##### INPUT RECORDS #####

/-! ### Crown replies and orders that join a district -/

/-- A crown reply (02 R23 to R31, 03 R37, R46, R54, R55, 10 R189): one for a holder without a crown station is not taken (log
entry 7). The first reply after a reset settles the state by the first case that applies. Later a height within a step is
taken and the stock worked again, an implausible one is a jump candidate whose third is taken, and the landing switch forces
0; a reply that finds the answering flag clear latches CROWN-RETURNED. A valve in CONFLICT, or away from its intent with no
move driving it, is a fault, but in FAULTED. A proved valve ends its move, and a change-over reaches its target; at its low
stop a holder that gives gas, at its top stop one that takes it, is changed over and its order ends SHORT. Which notice a
reply's changes go in is log entry 6, the remainder of a NEXT order log entry 27, that a reply of a crown entry is taken where
the holder names another by then log entry 42. Recovery reads the feed lists with the notices in transit taken as given (log
entry 5). -/
def Obligations.CrownRepliesMoveTheHolder : Prop :=
  ∀ (s : State) (h : HolderId) (c : CrownReading), s.running = true →
    ((s.holder h).fitted = false ∨ s.crownEntry h = none → exec (.crownReply h c) s = .next (s.taken (.crownReply h c)))
    ∧ (∀ r : Holder, (s.holder h).fitted = true → (s.crownEntry h).isSome = true → (s.holder h).changeOver = none →
      (s.holder h).state = .recovering →
      r = ({ s.holder h with
        height := if c.landing then 0 else min c.height (totalStroke (s.holder h).lifts)
        temp := c.temp, jump := none, answering := true
        provedInlet := provedBy c.inletOpen c.inletClosed, provedOutlet := provedBy c.outletOpen c.outletClosed
        latches := { (s.holder h).latches with recovered := true } }).recompute s.yard.barometer →
      let settled (x : Holder) (m : HolderNotice → Instr) : State :=
        ((s.taken (.crownReply h c)).setHolder h x).send (m ⟨h, true, r.stagePressure, none, false, false⟩)
      let failed (reason : FaultReason) : State :=
        (((s.taken (.crownReply h c)).setHolder h { r with
          active := none, next := none, activationWaits := false, faultStep := 0, faulted := true, faultReason := some reason
          state := .faulted, latches := { r.latches with fault := true } }).setDrive h none).send
            (.removeNotice ⟨h, true, r.stagePressure, none, false, false⟩)
      (r.faulted = true → exec (.crownReply h c) s = .next (settled { r with state := .faulted } .holderValuesNotice))
      ∧ (r.faulted = false → ¬ (InletAt r ∧ OutletAt r) → exec (.crownReply h c) s = .next (failed .recoveryMismatch))
      ∧ (r.faulted = false → InletAt r → OutletAt r →
        (r.outletIntent = .opened → s.feedOf h = none → exec (.crownReply h c) s = .next (failed .orphan))
        ∧ (r.inletIntent = .closed → r.outletIntent = .closed →
          (r.isolated = true → exec (.crownReply h c) s = .next (settled { r with state := .isolated } .holderValuesNotice))
          ∧ (r.isolated = false → exec (.crownReply h c) s = .next (settled { r with state := .standing } .standingNotice)))
        ∧ (r.inletIntent = .opened → r.outletIntent = .closed →
          exec (.crownReply h c) s = .next (settled { r with state := .filling } .holderValuesNotice))
        ∧ (r.outletIntent = .opened → s.feedOf h ≠ none →
          exec (.crownReply h c) s = .next (settled
            { r with state := if r.inletIntent = .opened then .floating else .drawing } .holderValuesNotice))))
    ∧ (∀ x r : Holder, (s.holder h).fitted = true → (s.crownEntry h).isSome = true → TakesHeight (s.holder h) c x →
      r = ({ x with
        temp := c.temp, answering := true
        provedInlet := provedBy c.inletOpen c.inletClosed, provedOutlet := provedBy c.outletOpen c.outletClosed
        latches := { x.latches with crownReturned := x.latches.crownReturned || !(s.holder h).answering } }).recompute
          s.yard.barometer →
      let taken : State := (s.taken (.crownReply h c)).setHolder h r
      let told : State := if (s.holder h).answering = true ∧ r.stagePressure = (s.holder h).stagePressure then taken
        else taken.send (.holderValuesNotice ⟨h, true, r.stagePressure, none, false, false⟩)
      let failed (step : Nat) : State :=
        (((s.taken (.crownReply h c)).setHolder h { r with
          changeOver := none, active := none, next := none, activationWaits := false, faultStep := step, faulted := true
          faultReason := some .uncommanded, state := .faulted, latches := { r.latches with fault := true } }).setDrive h none).send
            (.removeNotice ⟨h, true, r.stagePressure, none, false, false⟩)
      ((s.holder h).active = none → (s.holder h).startStock = none → (s.holder h).changeOver = none →
        ((s.holder h).state = .standing ∨ (s.holder h).state = .isolated →
          (InletAt r → OutletAt r → exec (.crownReply h c) s = .next told)
          ∧ (¬ (InletAt r ∧ OutletAt r) → exec (.crownReply h c) s = .next (failed 0)))
        ∧ ((s.holder h).state = .faulted → exec (.crownReply h c) s = .next told))
      ∧ ((s.holder h).active = none → (s.holder h).startStock = none → (s.holder h).state = .changing →
        ∀ (k : ChangeOver) (m : Move) (seen goal : Proved) (rest : Prop), (s.holder h).changeOver = some k → k.started = true →
          k.moves[k.step]? = some m →
          ((m = .openInlet ∧ seen = r.provedInlet ∧ goal = .opened ∧ (rest ↔ OutletAt r))
            ∨ (m = .closeInlet ∧ seen = r.provedInlet ∧ goal = .closed ∧ (rest ↔ OutletAt r))
            ∨ (m = .openOutlet ∧ seen = r.provedOutlet ∧ goal = .opened ∧ (rest ↔ InletAt r))
            ∨ (m = .closeOutlet ∧ seen = r.provedOutlet ∧ goal = .closed ∧ (rest ↔ InletAt r))) →
          seen ≠ goal →
          (seen ≠ .conflict → rest → exec (.crownReply h c) s = .next told)
          ∧ (seen = .conflict ∨ ¬ rest → exec (.crownReply h c) s = .next (failed k.step))))
    ∧ (∀ tm, (s.holder h).fitted = true → (s.crownEntry h).isSome = true → (s.holder h).state = .changing →
      (s.holder h).changeOver = some ⟨.filling, [.openInlet], 0, true, some tm⟩ → (s.holder h).active = none →
      (s.holder h).startStock = none → (s.holder h).answering = true → (s.holder h).inletIntent = .opened →
      (s.holder h).outletIntent = .closed → c.height = (s.holder h).height →
      c.height ≤ totalStroke (s.holder h).lifts → c.height < (s.holder h).topStop → c.landing = false → c.topStop = false →
      c.inletOpen = true → c.inletClosed = false → c.outletOpen = false → c.outletClosed = true →
      ∀ r : Holder, r = ({ s.holder h with
          temp := c.temp, jump := none, provedInlet := .opened, provedOutlet := .closed }).recompute s.yard.barometer →
        r.stagePressure = (s.holder h).stagePressure →
        exec (.crownReply h c) s = .next (((s.taken (.crownReply h c)).setHolder h { r with
          changeOver := none, state := .filling }).setDrive h none))
    ∧ (∀ (d : DistrictId) (x r y : Holder) (moves : List Move), (s.holder h).fitted = true → (s.crownEntry h).isSome = true →
      (s.holder h).changeOver = none → (s.holder h).answering = true → s.yard.mode ≠ .hold → s.inTransit = [] →
      (∀ e : DistrictId, h ∈ (s.district e).feeds ↔ e = d) → (s.holder h).outletIntent = .opened →
      c.outletOpen = true → c.outletClosed = false →
      (((s.holder h).state = .drawing ∧ (s.holder h).inletIntent = .closed ∧ c.inletOpen = false ∧ c.inletClosed = true
          ∧ moves = [.leave, .closeOutlet])
        ∨ ((s.holder h).state = .floating ∧ (s.holder h).inletIntent = .opened ∧ c.inletOpen = true ∧ c.inletClosed = false
          ∧ moves = [.leave, .closeOutlet, .closeInlet])) →
      TakesHeight (s.holder h) c x → (x.height ≤ x.lowStop ∨ c.landing = true) →
      r = ({ x with temp := c.temp, provedInlet := (if c.inletOpen = true then .opened else .closed), provedOutlet := .opened
        }).recompute s.yard.barometer →
      LimitEnded (s.holder h) r { r with latches := { r.latches with lowStopWithdrawn := true } } y →
      exec (.crownReply h c) s = .next ((s.setHolder h { y with
          state := .changing, changeOver := some ⟨.standing, moves, 0, true, none⟩ }).send
        (.leaveNotice ⟨h, true, r.stagePressure, none, false, false⟩)))
    ∧ (∀ (x r y : Holder) (target : Target), (s.holder h).fitted = true → (s.crownEntry h).isSome = true →
      (s.holder h).changeOver = none → (s.holder h).answering = true → s.yard.mode ≠ .hold → s.inTransit = [] →
      (s.holder h).inletIntent = .opened → c.inletOpen = true → c.inletClosed = false →
      (((s.holder h).state = .filling ∧ (∀ e : DistrictId, h ∉ (s.district e).feeds) ∧ (s.holder h).outletIntent = .closed
          ∧ c.outletOpen = false ∧ c.outletClosed = true ∧ target = .standing)
        ∨ (∃ d : DistrictId, (s.holder h).state = .floating ∧ (∀ e : DistrictId, h ∈ (s.district e).feeds ↔ e = d)
          ∧ (s.holder h).outletIntent = .opened ∧ c.outletOpen = true ∧ c.outletClosed = false
          ∧ c.landing = false ∧ x.lowStop < x.height ∧ target = .drawing d)) →
      TakesHeight (s.holder h) c x → (x.topStop ≤ x.height ∨ c.topStop = true) →
      r = ({ x with temp := c.temp, provedInlet := .opened, provedOutlet := (if c.outletOpen = true then .opened else .closed)
        }).recompute s.yard.barometer →
      LimitEnded (s.holder h) r r y →
      exec (.crownReply h c) s = .next (
        let t := (s.setHolder h { y with
          state := .changing, inletIntent := .closed
          changeOver := some ⟨target, [.closeInlet], 0, true, some (s.holder h).travel⟩ }).setDrive h (some .inletClosed)
        if r.stagePressure = (s.holder h).stagePressure then t
        else t.send (.holderValuesNotice ⟨h, true, r.stagePressure, none, false, false⟩)))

#####

Repeat the entries above verbatim, but only from the line that has "the holder names" down to the line that has "let failed (reason", inclusive.

◆ COMPLETED TASK
the holder names another by then log entry 42. Recovery reads the feed lists with the notices in transit taken as given (log
entry 5). -/
def Obligations.CrownRepliesMoveTheHolder : Prop :=
  ∀ (s : State) (h : HolderId) (c : CrownReading), s.running = true →
    ((s.holder h).fitted = false ∨ s.crownEntry h = none → exec (.crownReply h c) s = .next (s.taken (.crownReply h c)))
    ∧ (∀ r : Holder, (s.holder h).fitted = true → (s.crownEntry h).isSome = true → (s.holder h).changeOver = none →
      (s.holder h).state = .recovering →
      r = ({ s.holder h with
        height := if c.landing then 0 else min c.height (totalStroke (s.holder h).lifts)
        temp := c.temp, jump := none, answering := true
        provedInlet := provedBy c.inletOpen c.inletClosed, provedOutlet := provedBy c.outletOpen c.outletClosed
        latches := { (s.holder h).latches with recovered := true } }).recompute s.yard.barometer →
      let settled (x : Holder) (m : HolderNotice → Instr) : State :=
        ((s.taken (.crownReply h c)).setHolder h x).send (m ⟨h, true, r.stagePressure, none, false, false⟩)
      let failed (reason : FaultReason) : State :=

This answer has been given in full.